CBD treatment that consists to clays bleaching is carried out to remove the iron oxyhydroxides locacted in clays. Figure 3 shows the comparison of Fe-content between the samples before and after this treatment. As showed on the histograms, the plots show a decrease of Fe-content after CBD process for all studied samples. It appears clearly that the bleaching is widely efficient for G13 for which the magnitude of Fe2O3 varies from 18.27% to 1.87%, a value that is almost common for the other samples investigated. This content still remains relatively high meaning that a certain Fe-content could not be eliminated by the CBD treatment. This certainly corresponds to Fe incorporated in the crystal structure of the native clay. CBD treatment shows that most of the Fe contained in Gounioube’s kaolin samples is included in iron minerals, intimately associated with kaolinite what is a usual occurrence. In order to distinguish the iron under occlusion status from that one located inside the clay structure, the data recorded after CBD treatment are compared to that one evaluated in RPE spectra.

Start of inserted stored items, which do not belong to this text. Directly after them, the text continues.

@[simp] theorem handCredit_outer (a : CreditArrival) (s : State) : (handCredit a s).outer = s.outer := rfl

@[simp] theorem popCredit_outer (s : State) : (popCredit s).outer = s.outer := rfl

@[simp] theorem creditTaken_outer (s : State) : (creditTaken s).outer = s.outer := by
  unfold creditTaken; split <;> simp

@[simp] theorem creditArrives_outer (ws : List LinkWord) (s : State) : (creditArrives ws s).outer = s.outer := by
  unfold creditArrives; (repeat' split) <;> simp

@[simp] theorem refreshExpires_outer (s : State) : (refreshExpires s).outer = s.outer := by
  unfold refreshExpires; split <;> simp

@[simp] theorem creditNotice_outer (s : State) : (creditNotice s).outer = s.outer := by
  unfold creditNotice; split <;> simp

end Sys2Proof.Machine
end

The results are displayed in Figure 4, which shows the evolution of residual amount of iron after CBD treatment as a function of magnetic field. As can be seen on the plot, there is a low dispersion of the distribution of the ferric ion but no correlation with magnetic field in particular at low field since correlation coefficient is found relatively low. By comparison of these data to RPE Spectra in Figure 2, Figure 4 shows the disappearance of signals at low magnetic field ranged between 1200 and 2000 G and also the strait intense signal centered on 3300 G. This indicates that the ferric Fe referenced as Fe(I) and Fe(II) is under a non-occluded status between the kaolinite leaflets. Thus, the plot in Figure 4 is only due to nanoscopic iron oxyhydroxides intercalated between the layers of the kaolinite as observed also by others authors 35, 36.
The indexes of cristallinity listed on Table 1 established that kaolin samples from Gounioube’s deposit are characterized by a structural disorder. An inspection of this feature is carried out to provide a better understanding of its behavior. At this end, few clays for which the order-disorder properties are well established and available in litterature 37, 38, are considered as references in order to make comparison with our data. Figure 5 exhibits all of these data in which the references are exhibited in yellow zone whereas our experimental values are indicated in blue domain. The kaolin samples that are not displayed in this Figure have a value of zero R2 (see Table 1). In comparison to our data, the distribution of reference clays is characterized by a large dispersion for which various degrees of order and disorder can be distinguished. These may be described by three kinds of regime. Clays nominated as DCV, GB1, GB3 and KGa1 are governed by an order at long-distance and a disorder at short-distance while it occurs for references FU710 and FBT2 a disorder at short-distance. Gounioube’s clays behave as PDP3, CHA2, KGa2 and GOY, the third group of references. Their location on the plot indicates a structural disorder at both of short and long distances. Our data are so in good agreement with the indexes retrieved from X-Ray Diffraction and InfraRed spectroscopy meaurements, which predicted a poorly cristallized structure in kaolin samples from Gounioube’s deposit.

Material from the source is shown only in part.